As their capabilities show, APM and EAM are two different solutions or approaches with some commonalities. In fact, in an industrial set up, these solutions work in conjunction to bring complementary capabilities for optimizing an organization’s asset investments.
Integration between EAM and APM is crucial: A seamless transfer/integration of data that exists in EAM and APM is crucial to get the best out of these two systems. This is facilitated by EAM-specific interfaces and other tools. For instance, EAM data (on equipment, equipment locations, equipment failures, work history, etc.) can be transferred to GE Vernova’s APM system and subsequently processed and analyzed to determine the equipment state and locations, reliability, trends, potential risks, and probability of failures. EAM-specific interfaces for SAP, IBM, and Oracle are available to facilitate the process of transferring data between EAM system and GE’s APM system. Further, alternative EAM integration options are also available through APM Connect.

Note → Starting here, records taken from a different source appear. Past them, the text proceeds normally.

/-- Tries to send the next block, when it is the window's turn: in twin mode only once the shadow's CRC agrees (R349, R351, R361). -/
def tryEgress (s : State) (c : Nat) : State :=
  let w := chanOf s c
  let x := ctxOf s (wdCtx w.wd)
  if !(maySend w) || (tportOf s (c / 64)).link != .up || !(behind w.cursor w.limit) then s
  else match egressBlock s w with
    | none => s
    | some data =>
      if egressReady s c && nextWindow s (c / 64) != some c then s
      else if wdKind w.wd = 1 && promoting s x then s
      else if wdKind w.wd = 1 && twinned s x then
        match w.shadowCrc with
        | none => setChan s c { w with egressAt := some (w.egressAt.getD s.fclk) }
        | some v =>
          if v = crc64 data then
            sendBlock (modCtx s (wdCtx w.wd) fun x => { x with twinErr := (false, false) }) c data
          else twinMismatch (setChan s c { w with shadowCrc := none }) (wdCtx w.wd) (wingPair (siteWing (ringSite x w.wd)))
      else if wdKind w.wd = 2 then
        let a := hbmBlockAt s w.wd w.cursor.toNat
        if blockApart s c a data.length then loseWindow s c
        else match badIn s a data.length with
        | [] => sendBlock s c data
        | b :: _ => detain (countUncorrectable s (32 * b)) (wdCtx w.wd) 0x2003 none none
      else sendBlock s c data

/-! ## Ingress blocks (R346, R348, R359) -/

/-- Refuses a block with WCLOSED. -/
def refuseBlock (s : State) (c num reason : Nat) : State :=
  sendWord (modChan s c fun w => if w.st == .closed then w else { w with wclosed := satAdd 32 w.wclosed 1 }) (c / 64)
    (cw 0x04 c (num * 2 ^ 32 + reason * 2 ^ 64))

/-- A block is whole: it waits to land, or is kept while the context is saved (R350, R357). -/
def blockWhole (s : State) (c : Nat) (data : List Byte) : State :=
  modChan s c fun w =>
    let saved := wdKind w.wd = 1 && (ctxOf s (wdCtx w.wd)).st == .recess
    if saved then { w with held := w.held ++ [data], part := [], partBlock := none }
    else { w with landing := w.landing ++ [data], part := [], partBlock := none }

/-- An incomplete or out-of-order block is discarded, and the partner is asked to send it again. -/
def askAgain (s : State) (c num : Nat) : State :=
  let s := modChan s c fun w =>
    { w with part := [], partBlock := none, skip := some num, discarded := satAdd 32 w.discarded 1 }
  sendWord s (c / 64) (cw 0x03 c ((expectedBlock (chanOf s c)).toNat * 2 ^ 32))

/-- An accepted DATA frame (R348). A block that is discarded counts once: its further frames meet no case. -/
def dataFrame (s : State) (p h : Nat) (body : List Byte) : State :=
  let c := 64 * p + fhChan h
  let w := chanOf s c
  let num : W32 := BitVec.ofNat 32 (fhBlock h)
  let next := expectedBlock w
  let first := fhFirst h
  let skipped := !first && w.skip = some (fhBlock h)
  let s := modChan s c fun w => { w with skip := if skipped then w.skip else none }
  let drop (f : Chan → Chan) : State := modChan s c fun w => { f w with skip := some (fhBlock h) }
  if wdEgress w.wd || (w.st != .opened && w.st != .closing) then refuseBlock s c (fhBlock h) 0x01
  else if w.st == .closing && !(w.fin.any (behind num)) then refuseBlock s c (fhBlock h) 0x02
  else if skipped then s
  else if w.revoked && !(behind num next) then drop fun w => { w with discarded := satAdd 32 w.discarded 1 }
  else if behind num next then sendCredit (drop fun w => { w with duplicates := satAdd 32 w.duplicates 1 }) c
  else if w.st == .opened && !(behind num w.limit) then
    streamEvent (drop fun w => { w with violations := satAdd 32 w.violations 1 }) c 0x6002
  else
    let due := match w.partBlock with
      | some (b, i) => b = fhBlock h && i = fhFidx h && !first
      | none => first && fhFidx h = 0 && num = next
    let bytes := wdBytes w.wd
    let n := ceilDiv bytes 616
    let len := if fhFidx h + 1 = n then bytes - 616 * fhFidx h else 616
    if !due || decide (n ≤ fhFidx h) || fhLast h != decide (fhFidx h + 1 = n) || fhLen h != len then
      askAgain s c (fhBlock h)
    else if fhLast h then tryClose (blockWhole s c (w.part ++ body)) c
    else modChan s c fun w => { w with part := w.part ++ body, partBlock := some (fhBlock h, fhFidx h + 1) }

/-! ## Words of a channel -/

/-- ACKED moves: egress slots or buffer blocks are free again (R351, R353). -/
def ackedTo (s : State) (c : Nat) (a : W32) : State :=
  let w := chanOf s c
  let n := if behind w.acked a then min (a - w.acked).toNat (nextBlock w - w.acked).toNat else 0
  let upTo := w.acked + BitVec.ofNat 32 n
  let s := setChan s c { w with acked := upTo, cursor := if behind w.cursor upTo then upTo else w.cursor }
  let s := (List.range n).foldl (fun s _ =>
    countBlock (if wdKind w.wd = 2 then portRaise s c (wdCons w.wd) else s) c) s
  tryClose (releaseAcked s c) c
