/-- A blocked activation lane is a HAZARD at once under the Hall Monitor (R124). -/
def checkLane (s : State) (k : Nat) : State :=
  match laneBlocked (cuOf s k) with
  | some tag => if unitLive s k && monitored s k then recFault s k 0x4003 (.lane k 4 tag) else s
  | none => s

/-- PASS_DESCRIPTOR: the sequencer decodes a repetition of a pass, or a descriptor of a reserved type (R113 to R122). -/
def execPassDescriptor (unit : At) (s : State) : Host.Outcome State Fault Refusal :=
  atRow isCu unit s fun site s =>
    let u := cuOf s site
    let d := seqDesc u u.pos
    if !(mayDecode s site) || (1 ≤ pdType d && pdType d ≤ 3) then s
    else
      let h := (pdHandle d + u.rep * pdHstep d) % 64
      let tag := (pdTag d + tagBase u + u.rep * pdTstep d) % 65536
      match pdReason u d, pdPair d with
      | some r, _ => cuFault s site 0x1006 r h tag
      | none, none => s
      | none, some (_, kind) =>
        if 4 ≤ u.window.length then s
        else
          let alloc := pdInit d != 0 && (pdHstep d != 0 || u.rep = 0)
          let last := pdLast d && (pdHstep d != 0 || u.rep = pdRm1 d)
          let hd := handleOf u h
          if alloc then
            if 16 ≤ u.committed then cuFault s site 0x1001 0 h tag
            else if hd.st != .unbound then blockCu s site h tag
            else checkLane (pumpWgt (setCu s site (seqAdvance (pushPass u d kind true last h tag) d)) site) site
          else if hd.st != .accum then cuFault s site 0x1007 0 h tag
          else if hd.kind.any (· != kind) then cuFault s site 0x1004 0 h tag
          else checkLane (pumpWgt (setCu s site (seqAdvance (pushPass u d kind false last h tag) d)) site) site

/-- COLUMN_TABLE_LOAD: a TYPE 0x1 descriptor, once every drain ordered before it has left, takes its 64 words from the
weight lane (R113, R482). -/
def execColumnTableLoad (unit : At) (s : State) : Host.Outcome State Fault Refusal :=
  atRow isCu unit s fun site s =>
    let u := cuOf s site
    let d := seqDesc u u.pos
    if !(mayDecode s site) || pdType d != 1 then s
    else match pdReason u d with
      | some r => cuFault s site 0x1006 r (pdHandle d) (pdTag d + tagBase u)
      | none =>
        if drainsOrdered u then checkLane s site
        else settleCu (checkLane (pumpWgt (setCu s site { u with items := u.items ++ [.table (pdTable d)] }) site) site) site

/-- A pass that the window, the cells or the drain still hold names the handle. -/
def handleInUse (u : CU) (h : Nat) : Bool :=
  (u.window.any fun p => p.handle = h) || (u.firing.any fun f => f.pass.handle = h) ||
  (u.streamed.any fun p => p.handle = h)

/-- A TYPE 0x2 or TYPE 0x3 descriptor is refused with SLOT_UNBOUND; a drain that is already ordered on the handle runs to its end
(R122). -/
def refuseHandle (s : State) (k h tag : Nat) : State :=
  let s := modCu s k fun u => if (handleOf u h).ordered then { u with runOut := some h } else u
  cuFault s k 0x1007 0 h tag

/-- FREE_HANDLE: a TYPE 0x2 descriptor unbinds a handle without draining it (R118, R119, R122). DESIGN CHOICE (log entry 66): the spec
does not say what becomes of passes of the handle that are still in the window or stream, and the descriptor waits for them at
decode. -/
def execFreeHandle (unit : At) (s : State) : Host.Outcome State Fault Refusal :=
  atRow isCu unit s fun site s =>
    let u := cuOf s site
    let d := seqDesc u u.pos
    let h := pdHandle d
    if !(mayDecode s site) || pdType d != 2 then s
    else match pdReason u d with
      | some r => cuFault s site 0x1006 r h (pdTag d + tagBase u)
      | none =>
        let hd := handleOf u h
        if hd.st == .unbound || hd.ordered then refuseHandle s site h (pdTag d + tagBase u)
        else if handleInUse u h then s
        else
          let u := match hd.slot with
            | some j => freeSlot u j
            | none => u
          let u := setHandle { u with committed := u.committed - 1, ready := u.ready.filter fun r => r.handle != h } h Handle.none
          settleCu (pumpWgt (setCu s site (seqAdvance (bindWaiting u) d)) site) site

/-- A TYPE 0x3 descriptor would make a fifth entry of a matching store. DESIGN CHOICE (log entry 80): R127 says nothing of a drain that
is ordered on a READY slot, and the descriptor waits at decode as a LAST pass waits to fire. -/
def drainCrowds (u : CU) (h p : Nat) : Bool :=
  let v := orderReady (orderDrain u h p true) h p
  (List.range 2).any fun ch => steers u p ch && !(storeFits v ch) && decide (storeFill u ch + comingSlots u ch <
    storeFill v ch + comingSlots v ch)
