/-- A rejoin that is out of balance: the full and the empty input port, and the tag at the head of the full input (R192). At a CU,
entry number 64 stands for its two lanes. -/
def imbalance (s : State) (k entry : Nat) : Option (Nat × Nat × Nat) :=
  let w := swOf s k
  let e := circuit w entry
  let tag (l : List Flight) : Nat := (l.head?.map fun f => f.word.tag).getD 0
  if entry = 64 then
    let u := cuOf s k
    match (if siteIsCu k then headLane u else none) with
    | some 0 => if u.act.isEmpty && decide (32 ≤ u.wgt.length) then some (5, 4, tag u.wgt) else none
    | some _ => if u.wgt.isEmpty && decide (32 ≤ u.act.length) then some (4, 5, tag u.act) else none
    | none => none
  else if !(ceValid e) || ceOp e != 1 then none
  else
    let a := bufOf w entry 0
    let b := bufOf w entry 1
    if 2 ≤ a.length && b.isEmpty then some (ceInA e, ceInB e, tag a)
    else if 2 ≤ b.length && a.isEmpty then some (ceInB e, ceInA e, tag b) else none

/-- REJOIN_IMBALANCE: under the Hall Monitor one operand of a reduce entry has been full and the other empty beyond the
threshold; at a CU, entry number 64 stands for its two lanes (R192). -/
def execRejoinImbalance (site entry : Nat) (s : State) : Host.Outcome State Fault Refusal :=
  actIf (decide (site < 2048) && decide (entry ≤ 64)) s fun s =>
    match imbalance s site entry with
    | some r => if monitored s site then recFault s site 0x4003 (.rejoin site r.1 r.2.1 r.2.2) else s
    | none => s

/-! ## The watchdog (R243) -/

/-- A pass of the window lacks its tile: the shadow is incomplete, or no tile is active (R116, R142, R482). -/
def tileWait (u : CU) : Option Pass :=
  if u.firing.isSome then none
  else u.window.find? fun p => if pdSwap (seqDesc u p.desc) then u.shadow.isNone else u.active.isNone

/-- A LAST pass that is first in the window, or whose words have come, would add a fifth waiting slot, or the TYPE 0x3 descriptor at
decode would (R127, log entry 80): the tag. -/
def steerWait (u : CU) : Option Nat :=
  match u.window.zipIdx.find? fun p => (p.2 = 0 || u.act.head?.any fun w => w.word.tag = p.1.tag) && fifthWait u p.1 with
  | some p => some p.1.tag
  | none =>
    let d := seqDesc u u.pos
    if u.pos != 0x3FF && u.cur.isSome && pdType d = 3 && (handleOf u (pdHandle d)).st == .ready && !(handleOf u (pdHandle d)).ordered &&
        drainCrowds u (pdHandle d) (pdDrain d) then some ((pdTag d + tagBase u) % 65536) else none

/-- A pass of the window waits for its slot-load data (R121, R482). -/
def loadWait (u : CU) : Option Pass := u.window.find? fun p => !p.loaded

/-- The drain waits for the element input of its slot (R131, R482). -/
def elemWait (u : CU) : Option DrainReq :=
  match u.drain with
  | some dr => if dr.elems.isNone && phInEn (progHead u dr.req.prog) && (handleOf u dr.req.handle).elem.isNone then some dr.req else none
  | none => none

/-- A wait or block of a unit that the watchdog times, by its number: at an MU list `l` waits on its condition (0–11),
generator `g` is blocked (12 + g), the head of queue `q` is blocked (16 + q); at a CU its gate (0), a blocked handle (1), a
steering block of a pass (2) or of a token (3), a blocked activation lane (4), a pass that waits for its tile (5) or its slot load (6),
a column table that waits for drains or for its words (7), a drain that waits for its element input (8); at a switch, a fork of
entry `e` that holds a word (32 + e). -/
def waitStands (s : State) (k n : Nat) : Bool :=
  if 32 ≤ n then
    let w := swOf s k
    let i := n - 32
    !((bufOf w i 0).isEmpty) && decide (1 < (outPorts (circuit w i)).length) && !(hasCredits s k i)
  else if siteIsCu k then
    let u := cuOf s k
    match n with
    | 0 => !((heldWaits s k).isEmpty)
    | 1 => u.waitSince.isSome && (heldWaits s k).isEmpty
    | 2 => (steerWait u).isSome
    | 3 => tokenHeld u
    | 4 => (laneStuck u).isSome
    | 5 => (tileWait u).isSome
    | 6 => (loadWait u).isSome
    | 7 => tableWaits u
    | 8 => (elemWait u).isSome
    | _ => false
  else
    let u := muOf s k
    if n < 12 then (heldWaits s k).any fun w => w.1 = n
    else if n < 16 then (genOf u (n - 12)).blockedSince.isSome
    else (queueEads u (n - 16)).any fun e => e.blockedSince.isSome

/-- The wait is on a counter that imports a shared object: an external wait. -/
def externalWait (s : State) (k n : Nat) : Bool :=
  (heldWaits s k).any fun w => w.1 = n && (importObj s k (wcCounter w.2.1)).isSome

/-- The tag of the descriptor that a wait holds back: that of a list's next entry, or the sequencer's (R223, R243). -/
def waitTag (s : State) (k l : Nat) : Nat :=
  if siteIsCu k then
    let u := cuOf s k
    let d := seqDesc u u.pos
    (pdTag d + tagBase u + u.rep * pdTstep d) % 65536
  else
    let u := muOf s k
    let p := listOf u l
    let e := stEnt u.stores 0x0A 16 p.pos
    let d := if ieSrc e = 1 then stEnt u.stores 0x09 128 (ieDesc e) else stEnt u.stores 0x08 128 (ieDesc e)
    (dTag d + (u.cur.map Grant.tagBase).getD 0 + p.rep * ieTstep e) % 65536

/-- What WATCHDOG records of a wait or block: the counter with target and value, or the blocked resource and its tag (R122, R166,
R243). -/
def watchRec (s : State) (k n : Nat) : FaultRec :=
  let blank (tag : Nat) : FaultRec := .wait k n 0 0 tag
  let cond := (heldWaits s k).find? fun w => w.1 = n
  if 32 ≤ n then blank (((bufOf (swOf s k) (n - 32) 0).head?.map fun f => f.word.tag).getD 0)
  else if siteIsCu k then
    let u := cuOf s k
    match n with
    | 0 => match cond with
      | some w => .wait k (wcCounter w.2.1) (waitTarget s k w.2.1 w.2.2) (ctrOf s k (wcCounter w.2.1)).value (waitTag s k 0)
      | none => blank 0
    | 1 => let d := seqDesc u u.pos
           .handle k ((pdHandle d + u.rep * pdHstep d) % 64) ((pdTag d + tagBase u + u.rep * pdTstep d) % 65536)
    | 2 => blank ((steerWait u).getD 0)
    | 3 => blank ((u.tokIn.head?.map fun f => (tokenOf f).2.1).getD 0)
    | 4 => .lane k 4 ((laneStuck u).getD 0)
    | 5 => blank (((tileWait u).map (·.tag)).getD 0)
    | 6 => blank (((loadWait u).map (·.tag)).getD 0)
    | 7 => blank ((pdTag (seqDesc u u.pos) + tagBase u) % 65536)
    | _ => blank (((elemWait u).map (·.tag)).getD 0)
  else
    let u := muOf s k
    if n < 12 then
      match cond with
      | some w => .wait k (wcCounter w.2.1) (waitTarget s k w.2.1 w.2.2) (ctrOf s k (wcCounter w.2.1)).value (waitTag s k n)
      | none => blank 0
    else
      let held (g : Nat) (i : Issued) (key : Nat) (slots : List Nat) : FaultRec :=
        let accs := accessesOf s k i
        let at_ := if key != 0 then blockedAt u key accs slots
          else match accs.find? fun a => !(ringReady u a && tagReady u a (slotFor u a) i.tag) with
            | some a => (a.ring, slotFor u a)
            | none => (0x3F, 0)
        .access k g at_.1 at_.2 i.tag
      if n < 16 then
        match (genOf u (n - 12)).iss with
        | some i => held (n - 12) i (genOf u (n - 12)).key (genOf u (n - 12)).slots
        | none => blank 0
      else match (queueEads u (n - 16)).find? fun e => e.blockedSince.isSome with
        | some e => held (n - 12) e.iss e.key e.slots
        | none => blank 0
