-- ==== Sys2Proof/Machine/HostCmd.lean ====
section
/-! DEFINITION. Host commands: framing and the checks every command meets (R373 to R375, R379), queues (R380 to R382), the
lease (R387), shared objects (R245 to R250), memory windows (R384, R386), stream windows (R343, R358) and readouts (R378, R393). -/

namespace Sys2Proof.Machine

/-! ## Framing (R374, R375, R379) -/

/-- The opcodes of R375. -/
def knownOps : List Nat :=
  [0x00, 0x01, 0x02, 0x03, 0x04, 0x08, 0x09, 0x0A, 0x10, 0x11, 0x12, 0x13, 0x14, 0x15, 0x16, 0x17, 0x18, 0x19,
   0x20, 0x21, 0x22, 0x23, 0x28, 0x29, 0x2A, 0x2B, 0x2C, 0x30, 0x31, 0x32, 0x33, 0x34]

/-- A decoded command: its connection, host, context and words. -/
structure HCmd where
  conn : Nat
  host : Nat
  ctx : Nat
  ref : CmdRef
  msg : List W32
  deriving DecidableEq, Repr

/-- Word `i` of a message. -/
def msgW (m : List W32) (i : Nat) : Nat := (m.getD i 0).toNat
/-- Word `i` of a command. -/
def cmdW (c : HCmd) (i : Nat) : Nat := msgW c.msg i
/-- The 64-bit field in words `i` and `i + 1`. -/
def cmdW2 (c : HCmd) (i : Nat) : Nat := cmdW c i + cmdW c (i + 1) * 2 ^ 32

/-- LENM1 matches the length, the command is not cut short, and every reserved bit is 0. `allow` gives, from W4 on, the bits
of each payload word that the command defines. -/
def msgReservedOk (units : Nat) (allow : List Nat) (m : List W32) : Bool :=
  let w0 := msgW m 0
  fld w0 11 5 = 0 && 16 * (fld w0 8 2 + 1) = m.length && fld (msgW m 1) 8 24 = 0 && msgW m 3 = 0 &&
  decide (16 * units ≤ m.length) &&
  ((List.range (m.length - 4)).all fun i => let a := allow.getD i 0
                                            Nat.lor (msgW m (i + 4)) a = a)

/-- All 32 bits of a word. -/
def all32 : Nat := 0xFFFFFFFF

/-- A refused command: its status and no detail. -/
def refuse (s : State) (c : HCmd) (status : Nat) : State := complete s c.ref c.ctx status 0
/-- A command that is done. -/
def done (s : State) (c : HCmd) (detail : Nat) : State := complete s c.ref c.ctx 0 detail

/-- The device hears from a live connection. -/
def touch (s : State) (conn : Nat) : State := setConn s conn { connOf s conn with lastPacket := s.fclk }

/-- The key of an object of host `h` (R396). -/
def hostObj (h sub : Nat) : Nat := 0x271000 + 0x100 * h + sub
/-- The key of an object of host port `n` (R396). -/
def hportObj (n sub : Nat) : Nat := 0x273000 + 0x100 * n + sub

/-- A packet that fails its ICRC is dropped and counted by its port (R368, R396). -/
def icrcDrop (s : State) (port : Nat) : State := bump s (hportObj port 0x0C) 1

/-- A packet on a live connection: it is dropped when its ICRC fails, and the device hears from the connection otherwise. -/
def packetOn (s : State) (p : ConnPkt) (f : State → State) : State :=
  if 256 ≤ p.conn then s
  else if !p.icrc then icrcDrop s (p.conn / 64)
  else if !(connOf s p.conn).live then s
  else f (touch s p.conn)

/-- The receive buffers of a connection that its SENDs may still hold: those of the last 2 µs (R373). -/
def heldBufs (s : State) (conn : Nat) : List Nat := (connOf s conn).bufs.filter fun t => decide (s.fclk < t + 3600)

/-- A SEND takes one of the 64 receive buffers of its connection (R373). -/
def takeBuf (s : State) (conn : Nat) : State :=
  setConn s conn { connOf s conn with bufs := (s.fclk :: heldBufs s conn).take 64 }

Let’s try to understand how these two systems work together to support asset management and performance optimization goals using below workflow:
Identifying critical assets, risks, and mitigation actions
- The very first step for an organization is to identify the assets which are critical for business operations. An APM solution could help to perform an Asset Criticality Analysis to identify the highest risk assets and systems based on their consequence of failure. This helps prioritize operations and maintenance expenditures by driving the appropriate asset strategies based on asset criticality.
- Identify risks and most effective mitigation actions for each of these assets using risk-based methodologies in APM such as Reliability Centered Maintenance (RCM) and Failure Mode & Effect Analysis (FMEA). This interactive demo shows how you can efficiently perform risk assessments for failure modes.
Defining and executing strategy
- Define asset strategy for monitoring, maintenance, and risk mitigation. This usually requires employing a combination of condition monitoring, inspections, engineering modifications, compliance actions and more approaches
- Execute strategy based on data and analytical capabilities available in APM and pulling in needed data/information from connected systems such as EAM which includes useful data like maintenance plans, work history, work schedules, etc.
- Initiate ongoing asset health monitoring and analysis – may use a combination of automated and manual data, processes, and approaches from different systems, including condition data, predictive analytics, maintenance and other data from EAM, process data from historians, and more.
Alerts, insights, and analytics
- Receive alerts around any real-time asset health issues and/or predicted asset failures.
- Different types of analysis available in APM (like Root Cause Analysis, Reliability Analysis, and others) could help to understand reason for alerts and underlying asset issues.
- Conduct deeper analysis combining EAM data including work history, previous recommendations and more, to address issues.
Execution and continuous improvement
- After identifying the issue(s), create recommendations in APM to address such issues in future. These recommendations in APM could automatically create and schedule work orders in EAM.
- Execute work based on recommendations and update asset strategy in APM if needed.
- Thus, APM and EAM work closely to drive a continuous improvement loop for asset management and performance.